Extracted material section start

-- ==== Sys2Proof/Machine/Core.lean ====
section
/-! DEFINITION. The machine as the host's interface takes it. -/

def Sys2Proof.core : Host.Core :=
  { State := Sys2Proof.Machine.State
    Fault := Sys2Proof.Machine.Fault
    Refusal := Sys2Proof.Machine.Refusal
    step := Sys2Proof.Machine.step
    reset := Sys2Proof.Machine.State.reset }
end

Extracted material section end
Extracted material section start

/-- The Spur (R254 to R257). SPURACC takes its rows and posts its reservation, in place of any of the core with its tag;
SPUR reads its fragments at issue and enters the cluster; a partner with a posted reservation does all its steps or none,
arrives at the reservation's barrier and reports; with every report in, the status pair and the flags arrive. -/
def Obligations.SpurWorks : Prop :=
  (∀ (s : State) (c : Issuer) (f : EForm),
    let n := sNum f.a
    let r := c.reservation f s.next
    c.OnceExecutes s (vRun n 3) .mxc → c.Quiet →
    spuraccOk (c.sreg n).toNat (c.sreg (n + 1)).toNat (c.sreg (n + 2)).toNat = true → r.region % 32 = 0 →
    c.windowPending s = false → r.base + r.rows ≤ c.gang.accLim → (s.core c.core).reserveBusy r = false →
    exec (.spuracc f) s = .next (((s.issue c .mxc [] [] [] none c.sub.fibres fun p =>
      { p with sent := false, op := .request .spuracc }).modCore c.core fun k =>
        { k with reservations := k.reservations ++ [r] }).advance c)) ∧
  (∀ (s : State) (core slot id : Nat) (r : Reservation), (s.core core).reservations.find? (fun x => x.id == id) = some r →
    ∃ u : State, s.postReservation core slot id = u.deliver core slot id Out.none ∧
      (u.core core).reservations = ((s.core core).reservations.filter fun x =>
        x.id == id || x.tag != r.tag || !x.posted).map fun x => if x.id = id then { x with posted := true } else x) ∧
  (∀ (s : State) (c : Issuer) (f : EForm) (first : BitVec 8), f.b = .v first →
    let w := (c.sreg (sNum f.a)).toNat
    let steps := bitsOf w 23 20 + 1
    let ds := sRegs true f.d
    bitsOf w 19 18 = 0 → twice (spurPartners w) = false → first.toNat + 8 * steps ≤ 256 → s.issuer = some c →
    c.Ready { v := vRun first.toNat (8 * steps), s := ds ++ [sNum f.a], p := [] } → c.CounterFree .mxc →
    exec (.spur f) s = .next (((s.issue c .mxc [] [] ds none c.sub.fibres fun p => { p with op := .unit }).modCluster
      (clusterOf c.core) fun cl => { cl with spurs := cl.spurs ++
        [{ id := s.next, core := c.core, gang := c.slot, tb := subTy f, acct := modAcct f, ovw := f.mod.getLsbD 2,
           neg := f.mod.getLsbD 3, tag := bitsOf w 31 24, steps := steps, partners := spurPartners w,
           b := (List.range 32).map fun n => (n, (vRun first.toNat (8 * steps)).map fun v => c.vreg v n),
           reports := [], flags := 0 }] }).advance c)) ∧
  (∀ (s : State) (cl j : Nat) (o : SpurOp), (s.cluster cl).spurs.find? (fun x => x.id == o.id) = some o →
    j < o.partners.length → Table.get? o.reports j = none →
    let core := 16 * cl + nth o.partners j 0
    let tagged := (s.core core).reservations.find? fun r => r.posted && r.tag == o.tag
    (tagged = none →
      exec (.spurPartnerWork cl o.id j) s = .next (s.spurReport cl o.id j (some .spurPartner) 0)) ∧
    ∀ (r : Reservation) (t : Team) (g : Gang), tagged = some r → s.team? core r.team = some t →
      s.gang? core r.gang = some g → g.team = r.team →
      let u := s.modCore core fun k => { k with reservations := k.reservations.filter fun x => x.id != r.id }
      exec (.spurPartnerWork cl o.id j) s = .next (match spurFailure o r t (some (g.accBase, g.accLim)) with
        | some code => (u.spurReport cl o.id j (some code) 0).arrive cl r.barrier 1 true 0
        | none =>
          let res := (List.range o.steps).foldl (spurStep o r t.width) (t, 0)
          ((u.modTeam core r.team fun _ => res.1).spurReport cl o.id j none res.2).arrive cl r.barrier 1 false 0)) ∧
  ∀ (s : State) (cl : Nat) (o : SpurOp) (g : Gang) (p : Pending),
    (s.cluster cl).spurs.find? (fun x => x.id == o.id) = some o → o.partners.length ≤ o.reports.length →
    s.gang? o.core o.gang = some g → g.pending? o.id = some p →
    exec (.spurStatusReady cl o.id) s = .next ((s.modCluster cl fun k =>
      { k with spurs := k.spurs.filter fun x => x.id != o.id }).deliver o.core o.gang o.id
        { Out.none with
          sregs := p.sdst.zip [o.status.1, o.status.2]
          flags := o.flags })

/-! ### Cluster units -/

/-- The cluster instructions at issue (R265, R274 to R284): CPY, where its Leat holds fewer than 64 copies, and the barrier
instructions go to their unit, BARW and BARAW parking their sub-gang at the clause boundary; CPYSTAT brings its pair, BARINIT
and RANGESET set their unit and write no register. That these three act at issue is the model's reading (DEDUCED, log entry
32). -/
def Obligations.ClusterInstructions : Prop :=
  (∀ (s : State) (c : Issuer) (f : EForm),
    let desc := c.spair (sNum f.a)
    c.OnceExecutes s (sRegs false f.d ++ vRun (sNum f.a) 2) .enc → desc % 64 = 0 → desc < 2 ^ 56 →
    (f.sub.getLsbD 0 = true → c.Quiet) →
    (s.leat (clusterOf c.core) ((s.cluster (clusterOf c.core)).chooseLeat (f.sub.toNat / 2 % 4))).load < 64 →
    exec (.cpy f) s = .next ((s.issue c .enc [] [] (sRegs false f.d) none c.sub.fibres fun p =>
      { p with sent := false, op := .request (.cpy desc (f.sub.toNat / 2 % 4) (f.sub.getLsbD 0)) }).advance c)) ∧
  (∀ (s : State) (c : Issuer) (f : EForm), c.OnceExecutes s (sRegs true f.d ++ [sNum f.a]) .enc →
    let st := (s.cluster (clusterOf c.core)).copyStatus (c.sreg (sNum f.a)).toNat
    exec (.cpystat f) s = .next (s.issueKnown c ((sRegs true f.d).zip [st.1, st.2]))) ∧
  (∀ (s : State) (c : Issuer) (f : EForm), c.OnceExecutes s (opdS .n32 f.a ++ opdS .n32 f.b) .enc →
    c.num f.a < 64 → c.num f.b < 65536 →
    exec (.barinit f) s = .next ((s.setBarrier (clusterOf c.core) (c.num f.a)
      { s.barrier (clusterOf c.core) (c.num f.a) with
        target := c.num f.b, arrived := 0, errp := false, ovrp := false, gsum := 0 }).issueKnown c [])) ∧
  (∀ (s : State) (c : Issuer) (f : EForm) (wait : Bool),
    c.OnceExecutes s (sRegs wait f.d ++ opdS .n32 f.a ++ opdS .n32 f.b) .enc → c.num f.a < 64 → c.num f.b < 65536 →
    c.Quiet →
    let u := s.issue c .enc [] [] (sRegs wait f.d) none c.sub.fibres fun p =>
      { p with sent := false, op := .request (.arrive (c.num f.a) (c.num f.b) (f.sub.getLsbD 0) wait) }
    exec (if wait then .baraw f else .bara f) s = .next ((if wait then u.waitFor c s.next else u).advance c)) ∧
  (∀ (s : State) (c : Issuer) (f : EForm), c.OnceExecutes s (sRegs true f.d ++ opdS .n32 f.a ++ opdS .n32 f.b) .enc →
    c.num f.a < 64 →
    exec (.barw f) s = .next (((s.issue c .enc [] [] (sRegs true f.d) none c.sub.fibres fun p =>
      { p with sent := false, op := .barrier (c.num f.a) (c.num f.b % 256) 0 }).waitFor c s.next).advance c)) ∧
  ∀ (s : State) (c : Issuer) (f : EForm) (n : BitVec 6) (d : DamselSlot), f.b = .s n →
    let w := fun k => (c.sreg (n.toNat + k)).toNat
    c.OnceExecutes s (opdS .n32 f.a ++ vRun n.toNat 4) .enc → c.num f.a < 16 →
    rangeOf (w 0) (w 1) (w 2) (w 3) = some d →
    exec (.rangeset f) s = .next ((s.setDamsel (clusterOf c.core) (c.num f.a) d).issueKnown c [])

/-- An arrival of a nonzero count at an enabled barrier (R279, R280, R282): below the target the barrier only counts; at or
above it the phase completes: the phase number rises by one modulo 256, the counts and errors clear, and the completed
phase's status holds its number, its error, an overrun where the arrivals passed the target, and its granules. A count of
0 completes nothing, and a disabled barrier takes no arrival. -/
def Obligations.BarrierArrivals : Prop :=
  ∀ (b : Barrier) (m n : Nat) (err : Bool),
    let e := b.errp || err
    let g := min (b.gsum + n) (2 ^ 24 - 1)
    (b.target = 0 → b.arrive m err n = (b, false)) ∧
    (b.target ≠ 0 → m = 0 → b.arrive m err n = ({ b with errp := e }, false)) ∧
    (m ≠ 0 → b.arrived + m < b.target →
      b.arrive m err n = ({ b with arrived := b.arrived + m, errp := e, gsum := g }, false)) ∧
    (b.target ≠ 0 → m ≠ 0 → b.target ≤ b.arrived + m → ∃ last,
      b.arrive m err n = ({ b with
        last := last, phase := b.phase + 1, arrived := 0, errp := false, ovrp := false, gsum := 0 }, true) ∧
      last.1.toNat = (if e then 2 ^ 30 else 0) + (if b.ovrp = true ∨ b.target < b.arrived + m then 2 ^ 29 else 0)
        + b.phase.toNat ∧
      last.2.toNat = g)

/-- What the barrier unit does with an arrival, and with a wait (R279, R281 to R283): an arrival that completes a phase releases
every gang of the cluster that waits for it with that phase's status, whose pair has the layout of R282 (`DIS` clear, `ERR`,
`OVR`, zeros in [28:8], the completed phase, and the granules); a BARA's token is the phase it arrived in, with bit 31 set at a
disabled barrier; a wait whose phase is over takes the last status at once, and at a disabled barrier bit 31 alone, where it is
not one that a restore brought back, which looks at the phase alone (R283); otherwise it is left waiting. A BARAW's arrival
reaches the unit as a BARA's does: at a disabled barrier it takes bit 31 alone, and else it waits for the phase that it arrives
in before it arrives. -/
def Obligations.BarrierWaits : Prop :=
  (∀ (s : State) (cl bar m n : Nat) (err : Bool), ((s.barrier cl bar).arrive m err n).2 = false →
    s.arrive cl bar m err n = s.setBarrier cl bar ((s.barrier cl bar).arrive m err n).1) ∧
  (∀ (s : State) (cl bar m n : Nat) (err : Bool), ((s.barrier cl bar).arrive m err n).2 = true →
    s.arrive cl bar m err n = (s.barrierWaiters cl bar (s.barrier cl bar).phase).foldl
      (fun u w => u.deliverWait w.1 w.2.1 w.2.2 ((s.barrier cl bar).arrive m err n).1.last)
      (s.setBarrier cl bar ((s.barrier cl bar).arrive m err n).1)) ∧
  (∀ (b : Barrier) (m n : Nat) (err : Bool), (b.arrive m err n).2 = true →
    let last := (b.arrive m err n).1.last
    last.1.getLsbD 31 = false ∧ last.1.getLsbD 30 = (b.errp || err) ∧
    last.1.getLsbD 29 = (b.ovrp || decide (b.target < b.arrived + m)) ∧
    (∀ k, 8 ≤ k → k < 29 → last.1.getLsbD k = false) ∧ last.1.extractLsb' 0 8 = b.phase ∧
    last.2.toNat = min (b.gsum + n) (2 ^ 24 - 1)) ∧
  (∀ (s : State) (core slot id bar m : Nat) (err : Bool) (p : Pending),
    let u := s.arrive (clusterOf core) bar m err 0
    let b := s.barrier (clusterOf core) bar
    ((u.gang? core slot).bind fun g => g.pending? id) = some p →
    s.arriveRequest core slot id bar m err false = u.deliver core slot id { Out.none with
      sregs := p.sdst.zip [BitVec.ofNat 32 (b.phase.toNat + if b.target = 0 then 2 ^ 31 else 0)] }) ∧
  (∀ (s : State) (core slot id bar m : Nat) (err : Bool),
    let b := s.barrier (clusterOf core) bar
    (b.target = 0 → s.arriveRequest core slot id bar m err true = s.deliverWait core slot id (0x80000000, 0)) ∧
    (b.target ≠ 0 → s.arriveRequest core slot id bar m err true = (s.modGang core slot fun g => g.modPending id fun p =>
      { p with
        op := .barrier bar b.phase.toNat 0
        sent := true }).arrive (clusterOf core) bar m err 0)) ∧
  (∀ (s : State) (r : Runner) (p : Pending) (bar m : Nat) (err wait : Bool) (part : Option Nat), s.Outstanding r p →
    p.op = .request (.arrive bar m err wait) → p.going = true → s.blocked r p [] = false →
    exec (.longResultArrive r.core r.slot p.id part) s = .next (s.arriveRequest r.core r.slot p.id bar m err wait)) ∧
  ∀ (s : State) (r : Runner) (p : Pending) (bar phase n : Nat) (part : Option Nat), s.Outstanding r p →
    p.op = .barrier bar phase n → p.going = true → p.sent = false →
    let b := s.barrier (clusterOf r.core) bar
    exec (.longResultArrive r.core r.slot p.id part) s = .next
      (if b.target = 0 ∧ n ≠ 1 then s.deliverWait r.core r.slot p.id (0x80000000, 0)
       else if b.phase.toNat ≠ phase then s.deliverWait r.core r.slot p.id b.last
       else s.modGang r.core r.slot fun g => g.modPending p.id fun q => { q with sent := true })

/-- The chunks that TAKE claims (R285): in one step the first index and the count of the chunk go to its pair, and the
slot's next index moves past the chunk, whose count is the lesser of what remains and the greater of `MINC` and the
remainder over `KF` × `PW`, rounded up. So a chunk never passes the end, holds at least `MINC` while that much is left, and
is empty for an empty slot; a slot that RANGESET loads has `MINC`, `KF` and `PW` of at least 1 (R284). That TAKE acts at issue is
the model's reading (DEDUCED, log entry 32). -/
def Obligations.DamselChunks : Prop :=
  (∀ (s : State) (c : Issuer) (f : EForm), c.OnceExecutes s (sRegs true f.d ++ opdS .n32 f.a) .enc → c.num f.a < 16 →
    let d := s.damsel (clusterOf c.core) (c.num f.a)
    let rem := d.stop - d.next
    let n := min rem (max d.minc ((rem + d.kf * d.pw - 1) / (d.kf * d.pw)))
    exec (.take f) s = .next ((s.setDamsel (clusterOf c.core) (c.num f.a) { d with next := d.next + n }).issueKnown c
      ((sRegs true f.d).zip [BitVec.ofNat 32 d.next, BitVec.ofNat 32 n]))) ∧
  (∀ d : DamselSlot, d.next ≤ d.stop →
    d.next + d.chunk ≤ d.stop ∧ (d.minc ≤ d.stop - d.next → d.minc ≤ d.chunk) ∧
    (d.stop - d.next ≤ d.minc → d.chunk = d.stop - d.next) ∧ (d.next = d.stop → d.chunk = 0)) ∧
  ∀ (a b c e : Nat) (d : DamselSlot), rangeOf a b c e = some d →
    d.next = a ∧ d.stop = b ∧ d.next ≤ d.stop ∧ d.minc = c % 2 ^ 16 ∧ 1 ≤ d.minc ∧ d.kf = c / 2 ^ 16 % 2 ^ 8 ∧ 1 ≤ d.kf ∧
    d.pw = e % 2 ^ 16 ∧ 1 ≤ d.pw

Extracted material section end

» How to complete this task
Return only the lines of the records in which the string "their" appears.

» Output for this exercise
instructions go to their unit, BARW and BARAW parking their sub-gang at the clause boundary; CPYSTAT brings its pair, BARINIT
and RANGESET set their unit and write no register. That these three act at issue is the model's reading (DEDUCED, log entry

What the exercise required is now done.